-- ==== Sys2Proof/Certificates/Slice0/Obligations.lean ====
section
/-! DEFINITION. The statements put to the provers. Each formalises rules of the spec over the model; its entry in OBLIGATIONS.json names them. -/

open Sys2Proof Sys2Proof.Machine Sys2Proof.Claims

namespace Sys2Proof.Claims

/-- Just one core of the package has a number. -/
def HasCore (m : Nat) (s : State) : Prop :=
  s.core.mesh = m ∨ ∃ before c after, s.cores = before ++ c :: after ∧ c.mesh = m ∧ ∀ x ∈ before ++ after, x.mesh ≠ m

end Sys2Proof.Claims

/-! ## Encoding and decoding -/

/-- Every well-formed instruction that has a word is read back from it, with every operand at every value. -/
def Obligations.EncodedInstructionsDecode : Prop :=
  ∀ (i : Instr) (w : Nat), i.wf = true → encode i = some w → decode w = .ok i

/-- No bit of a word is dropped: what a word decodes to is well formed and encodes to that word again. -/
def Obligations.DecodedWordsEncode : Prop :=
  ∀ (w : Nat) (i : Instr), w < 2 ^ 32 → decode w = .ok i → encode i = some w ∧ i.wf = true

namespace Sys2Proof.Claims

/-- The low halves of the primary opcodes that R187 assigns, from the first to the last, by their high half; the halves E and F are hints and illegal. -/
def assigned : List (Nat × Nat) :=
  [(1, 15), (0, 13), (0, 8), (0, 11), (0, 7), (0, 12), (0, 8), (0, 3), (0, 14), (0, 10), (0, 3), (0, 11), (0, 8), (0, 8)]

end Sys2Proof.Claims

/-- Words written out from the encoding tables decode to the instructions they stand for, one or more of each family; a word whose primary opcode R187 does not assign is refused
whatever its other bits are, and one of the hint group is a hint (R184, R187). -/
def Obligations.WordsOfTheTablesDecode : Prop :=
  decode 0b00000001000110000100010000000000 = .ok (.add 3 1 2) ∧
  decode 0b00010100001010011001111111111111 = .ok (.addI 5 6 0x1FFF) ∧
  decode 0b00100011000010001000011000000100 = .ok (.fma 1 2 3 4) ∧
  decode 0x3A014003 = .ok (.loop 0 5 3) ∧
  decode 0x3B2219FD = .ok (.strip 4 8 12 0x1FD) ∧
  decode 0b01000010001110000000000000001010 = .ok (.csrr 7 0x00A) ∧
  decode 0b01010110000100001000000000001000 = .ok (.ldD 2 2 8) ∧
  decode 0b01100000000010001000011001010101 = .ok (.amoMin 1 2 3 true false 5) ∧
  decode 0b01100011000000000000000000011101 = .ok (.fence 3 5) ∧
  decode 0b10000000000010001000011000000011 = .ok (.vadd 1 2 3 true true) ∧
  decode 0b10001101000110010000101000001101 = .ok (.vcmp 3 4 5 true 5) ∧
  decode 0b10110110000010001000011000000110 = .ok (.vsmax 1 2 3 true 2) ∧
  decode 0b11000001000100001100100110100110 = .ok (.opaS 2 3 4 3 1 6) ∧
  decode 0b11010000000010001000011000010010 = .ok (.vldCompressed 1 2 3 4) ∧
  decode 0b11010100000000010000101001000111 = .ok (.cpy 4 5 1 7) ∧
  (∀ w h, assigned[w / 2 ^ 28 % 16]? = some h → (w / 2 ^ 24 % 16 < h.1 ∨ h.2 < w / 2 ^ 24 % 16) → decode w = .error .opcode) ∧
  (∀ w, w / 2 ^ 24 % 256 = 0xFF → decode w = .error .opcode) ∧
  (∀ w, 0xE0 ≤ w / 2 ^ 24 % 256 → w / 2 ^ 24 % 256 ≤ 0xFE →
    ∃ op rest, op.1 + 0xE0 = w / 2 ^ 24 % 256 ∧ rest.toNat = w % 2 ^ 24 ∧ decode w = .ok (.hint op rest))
=-=-=
Could you reproduce all the records exactly?

[Answer]:
-- ==== Sys2Proof/Certificates/Slice0/Obligations.lean ====
section
/-! DEFINITION. The statements put to the provers. Each formalises rules of the spec over the model; its entry in OBLIGATIONS.json names them. -/

open Sys2Proof Sys2Proof.Machine Sys2Proof.Claims

namespace Sys2Proof.Claims

/-- Just one core of the package has a number. -/
def HasCore (m : Nat) (s : State) : Prop :=
  s.core.mesh = m ∨ ∃ before c after, s.cores = before ++ c :: after ∧ c.mesh = m ∧ ∀ x ∈ before ++ after, x.mesh ≠ m

end Sys2Proof.Claims

/-! ## Encoding and decoding -/

/-- Every well-formed instruction that has a word is read back from it, with every operand at every value. -/
def Obligations.EncodedInstructionsDecode : Prop :=
  ∀ (i : Instr) (w : Nat), i.wf = true → encode i = some w → decode w = .ok i

/-- No bit of a word is dropped: what a word decodes to is well formed and encodes to that word again. -/
def Obligations.DecodedWordsEncode : Prop :=
  ∀ (w : Nat) (i : Instr), w < 2 ^ 32 → decode w = .ok i → encode i = some w ∧ i.wf = true

namespace Sys2Proof.Claims

/-- The low halves of the primary opcodes that R187 assigns, from the first to the last, by their high half; the halves E and F are hints and illegal. -/
def assigned : List (Nat × Nat) :=
  [(1, 15), (0, 13), (0, 8), (0, 11), (0, 7), (0, 12), (0, 8), (0, 3), (0, 14), (0, 10), (0, 3), (0, 11), (0, 8), (0, 8)]

end Sys2Proof.Claims

/-- Words written out from the encoding tables decode to the instructions they stand for, one or more of each family; a word whose primary opcode R187 does not assign is refused
whatever its other bits are, and one of the hint group is a hint (R184, R187). -/
def Obligations.WordsOfTheTablesDecode : Prop :=
  decode 0b00000001000110000100010000000000 = .ok (.add 3 1 2) ∧
  decode 0b00010100001010011001111111111111 = .ok (.addI 5 6 0x1FFF) ∧
  decode 0b00100011000010001000011000000100 = .ok (.fma 1 2 3 4) ∧
  decode 0x3A014003 = .ok (.loop 0 5 3) ∧
  decode 0x3B2219FD = .ok (.strip 4 8 12 0x1FD) ∧
  decode 0b01000010001110000000000000001010 = .ok (.csrr 7 0x00A) ∧
  decode 0b01010110000100001000000000001000 = .ok (.ldD 2 2 8) ∧
  decode 0b01100000000010001000011001010101 = .ok (.amoMin 1 2 3 true false 5) ∧
  decode 0b01100011000000000000000000011101 = .ok (.fence 3 5) ∧
  decode 0b10000000000010001000011000000011 = .ok (.vadd 1 2 3 true true) ∧
  decode 0b10001101000110010000101000001101 = .ok (.vcmp 3 4 5 true 5) ∧
  decode 0b10110110000010001000011000000110 = .ok (.vsmax 1 2 3 true 2) ∧
  decode 0b11000001000100001100100110100110 = .ok (.opaS 2 3 4 3 1 6) ∧
  decode 0b11010000000010001000011000010010 = .ok (.vldCompressed 1 2 3 4) ∧
  decode 0b11010100000000010000101001000111 = .ok (.cpy 4 5 1 7) ∧
  (∀ w h, assigned[w / 2 ^ 28 % 16]? = some h → (w / 2 ^ 24 % 16 < h.1 ∨ h.2 < w / 2 ^ 24 % 16) → decode w = .error .opcode) ∧
  (∀ w, w / 2 ^ 24 % 256 = 0xFF → decode w = .error .opcode) ∧
  (∀ w, 0xE0 ≤ w / 2 ^ 24 % 256 → w / 2 ^ 24 % 256 ≤ 0xFE →
    ∃ op rest, op.1 + 0xE0 = w / 2 ^ 24 % 256 ∧ rest.toNat = w % 2 ^ 24 ∧ decode w = .ok (.hint op rest))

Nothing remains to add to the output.